There is a near-global drive to replace carbon-based, polluting, resource-constrained energy sources with non-carbon renewables as the primary fuel for the electricity industry. Even traditional sources of bulk power production that do not emit carbon, such as nuclear and large-scale hydroelectric plants, are not the answer, as nuclear plants are increasingly costly to build, and most of the best locations for large-scale hydro projects are already in operation. The final nail in the coffin of carbon and nuclear is the fact that the levelized cost of energy (LCOE, or cost of energy produced over the lifespan of the asset) of intermittent renewable resources is now competitive with traditional generation, without subsidies.

The replacement of gas-powered cars with electric vehicles now appears unstoppable, as more vehicle manufacturers announce electric models. There is pressure on electrical utilities to adopt distributed energy resources (DERs) and adapt to this changing world.

On the legislative front many countries and states have set target dates and percentage goals (up to 100%) for a carbon-free grid. There are multiple state and national mandates, climate accords, and individual cities hoping to become “smart,” resulting in the accelerating uptake of renewables, and in the early retirement of nuclear and coal facilities.
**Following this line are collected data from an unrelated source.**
/-- The reads and decodes of a ladder step (R168). Step 1 takes all failed sectors: first up to 8 neighbours on each side on the track,
for the adaptation, then the sectors. Step 4 offsets the reference by −6, +6, −12 and +12 % of the track pitch, in 1/1,024 track as the
worked case rounds 6 % to 63. -/
def Mwd.ladderPlan (d : Mwd) (z : Config.ZoneRow) (step : Nat) : List LadderRead :=
  let at_ (f : Nat × Nat × Nat) := d.sector + f.1
  let one : LadderRead := { at_ := (d.failed.head?.map at_).getD 0 }
  match step with
  | 1 =>
    let bad (i : Nat) : Bool := d.failed.any (fun f => at_ f == i)
    let near (i : Nat) : Bool := !bad i && d.failed.any (fun f =>
      decide (at_ f / z.sectors = i / z.sectors) && decide (i ≤ at_ f + 8) && decide (at_ f ≤ i + 8))
    let low := d.failed.foldl (fun m f => min m (at_ f - 8)) (one.at_ - 8)
    let high := d.failed.foldl (fun m f => max m (at_ f + 8)) 0
    (runsOf near low (high + 1 - low)).map (fun r => { at_ := r.1, count := r.2, only := true }) ++
      d.failed.map (fun f => { at_ := at_ f })
  | 2 => [one, { one with comb := true }, { one with comb := true }, { one with comb := true }]
  | 3 => [{ one with media := false, alt := 1 }, { one with media := false, alt := 2 }, { one with media := false, alt := 3 }]
  | 4 => [{ one with ofs := -63 }, { one with ofs := 63 }, { one with ofs := -126 }, { one with ofs := 126 }]
  | _ => [{ one with media := false }]

/-- The next read or decode of a ladder step on stream n. A read takes the predicted alignment where the sector's outcome at step 0 was
SYNC_FAIL (R171); steps 3 and 5 decode the combine sum, step 5 with the erasures of R169. -/
def State.ladderStart (s : State) (n : Nat) (d : Mwd) (zone : Nat) (z : Config.ZoneRow) (r : LadderRead) : State :=
  let first := r.at_ - d.sector
  let timed := d.failed.any (fun f => decide (d.sector + f.1 = r.at_) && f.2.1 == 5)
  let stage := { s.stageFor d z first r.count 3 with discard := r.only || d.op == 4 }
  let o : ReedOp := { at_ := r.at_, count := r.count, mode := 3, step := d.ladStep, comb := r.comb, timed := timed, alt := r.alt, stage := stage }
  let d := { d with issued := true, opFirst := first, opCount := r.count, opKind := 3, decodeOnly := !r.media }
  if r.media then
    let pos := ((1024 * (d.track + r.at_ / z.sectors) : Nat) + r.ofs).toNat
    if !s.standsAt n pos then s.when (s.lanesIdle d.sec && !s.seeksTo n pos) (fun s => s.seekTo n pos)
    else s.when (s.mayStart d.sec && s.mediaState (0 < d.timing)) (fun s =>
      (s.updMwd { d with prog := ((s.bindingFor 1 zone).map Binding.prog).getD 0 }).issueOp n d.surface d.track zone z o)
  else
    let s := (((s.updMwd d).sedgeSettings n o).sedgeGo n).updStage n (fun _ => stage)
    let erasures := if d.ladStep = 5 then s.erasePointers n else []
    ((s.updChan n (fun c => { c with waiting := c.waiting ++ [{ c.sum with number := 0, whole := true, erasures := erasures }] })).stgStatus
      n).sdgStatus n

/-- LADDER_STEP (R168): for the failed sectors of stream n's descriptor, Aqsia takes what a decode of the sum gave, or begins the next step,
or goes on with its next read or decode. -/
def execLadderStep (n : Nat) (s : State) : Host.Outcome State Fault Refusal :=
  match s.mwdOn n with
  | some d =>
    match d.failed, s.zoneAt d.surface d.track with
    | (_, _, last) :: _, some (zone, z) =>
      let c := s.chan n
      if s.running n || !s.mireActs || s.committed || decide (0 < c.awaiting) || !(s.stage n).data.isEmpty || (d.issued && !d.decodeOnly) then .next s
      else if d.issued then
        let s := (s.served (.sectors n)).collect n
        .next ((if d.cancel then s.complete d { status := 0x32, detail := d.detail z d.done }
          else s.ladderTake n d z (c.taken ++ c.results)).mwqSync)
      else
        let d := if d.lad = [] then { d with ladStep := last + 1, lad := d.ladderPlan z (last + 1) } else d
        .next (((s.updMwd d).ladderStart n d zone z (d.lad.headD {})).mwqSync)
    | _, _ => .next s
  | none => .next s

/-! ### Power-fail and warm reset (R281, R282) -/

/-- The sectors that a descriptor has committed or delivered. -/
def State.reached (s : State) (d : Mwd) : Nat :=
  match d.stream with
  | some n => if d.issued && d.opKind == 0 then d.opFirst + min (s.seq n).sectorsCommitted d.opCount else d.done
  | none => d.done

/-- At the commit every accepted descriptor ends: ABORTED_POWERFAIL with its STARTED, or OK by a record of its own where its record was
deferred (R282). -/
def State.commitSweep (s : State) : List Mwd → State
  | [] => s
  | d :: rest =>
    let z := ((s.zoneAt d.surface d.track).map (·.2)).getD default
    let d := { d with batch := 0 }
    (if d.dstate = 3 then s.complete d { started := decide (d.op < 0x20), detail := d.deferred }
      else if d.dstate = 2 then s.complete d { status := 0x31, detail := d.detail z (s.reached d) }
      else s.completeIdle d 0x31).commitSweep rest

/-- The queues at a commit (R282): no scan, open batches gone, every descriptor in DSTATE 1–3 ended. -/
def State.commitQueues (s : State) : State :=
  let l := s.mq.descs
  let s := s.updMq (fun m => { m with openBatch := [], batches := [], descs := m.descs.map (fun d => { d with batch := 0 }) })
  (s.commitSweep l).mwqSync

/-- A record of the walk waits to be written (R281). -/
def State.oweRecord (s : State) (q slot : Nat) (bs : List Byte) (e : Ending) : State :=
  let d : Mwd := { queue := q, slot := slot, bytes := bs }
  s.updMq (fun m => { m with owed := m.owed ++ [(q, slot, s.recordBytes d e, d.flag 2)] })

/-- The slots of queue q that were accepted before the reset, from slot `at_` on (R281). How many sectors a READ_AHEAD in DSTATE 3 left
absent, Mire's table held, which is lost; that DETAIL is open. -/
def State.walkSlots (s : State) (q at_ : Nat) : Nat → State
  | 0 => s
  | fuel + 1 =>
    let slot := at_ % s.queueSlots q
    let s := match s.dramLoad (s.slotAddr q slot) 64 with
      | (some bs, s) =>
        let c := fieldAt bs 60 4
        if 2 ^ 31 ≤ c then s
        else match c / 2 ^ 28 with
          | 1 => s.oweRecord q slot (bs.take 60) { status := 0x30, started := false }
          | 2 => s.oweRecord q slot (bs.take 60) { status := 0x30, detail := 0xFFFF }
          | 3 =>
            let op := fieldAt bs 0 1
            let (v, t) := if op = 5 then s.draw 16 else (0, s)
            t.oweRecord q slot (bs.take 60) { started := decide (op < 0x20), detail := v }
          | _ => s
      | (none, s) => s
    s.walkSlots q (at_ + 1) fuel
Then there is the consumer. Who wouldn’t want to power their home and vehicles with free, non-polluting energy from the sun on their rooftop, if it was economic to do so? It is fast becoming both possible and economically feasible. After a century of near-stasis in the industry, these global changes in the way electricity is generated and consumed are accelerating, and this requires a whole new control systems approach: enter autonomous network management or ANM.

The Need for ANM

When looking at the implementation of ANM, we must consider: How can we use the existing distribution infrastructure to interconnect DERs without incurring huge new costs to upgrade the grid? That’s Problem 1. Second, how is it possible to operate and maintain the stability and reliability of a new grid like this, if we do connect all these intermittent and uncontrollable DERs out at the grid edge? That’s Problem 2.

1. Autonomous network management (ANM) systems are designed to enable more distributed energy resources, such as wind power, to be connected to existing utility infrastructure. Courtesy: Smarter Grid Solutions

Problem 1. The development of ANM systems came about precisely as an attempt to help mitigate this problem. The cost of upgrading the grid to allow a new wind (Figure 1) or solar farm to be connected can destroy the economics of the project, making it financially infeasible. A key feature of ANM systems is that they are designed to enable far more DERs to be connected to existing utility infrastructure than traditional utility models would allow, and this was the original use case for the technology.

The reason is that traditional utility planning models take an incredibly conservative approach to the addition of new generation sources on distribution feeders. They consider the worst-case scenario for potential issues like power back feed and voltage instabilities that could result in annoying things such as “flicker” on customers’ power supply. These situations might typically be encountered on only a few days every few years, but nevertheless the project developer has to pay for the system upgrade to ensure this doesn’t happen.

2. The dashboard of an ANM system provides a real-time look at the performance of various distributed generation components across the grid. Courtesy: Smarter Grid Solutions

An ANM system (Figure 2) manages the interconnection point by looking for any voltage or thermal issues and backing down the generation just enough to mitigate the problem, or by sending the energy into a local battery or hot water system instead of the grid. ANM operates within the limits of the protection equipment, so that the wind or solar farm can keep producing, but at a reduced level. As soon as conditions return to normal, the project is released back to full capacity.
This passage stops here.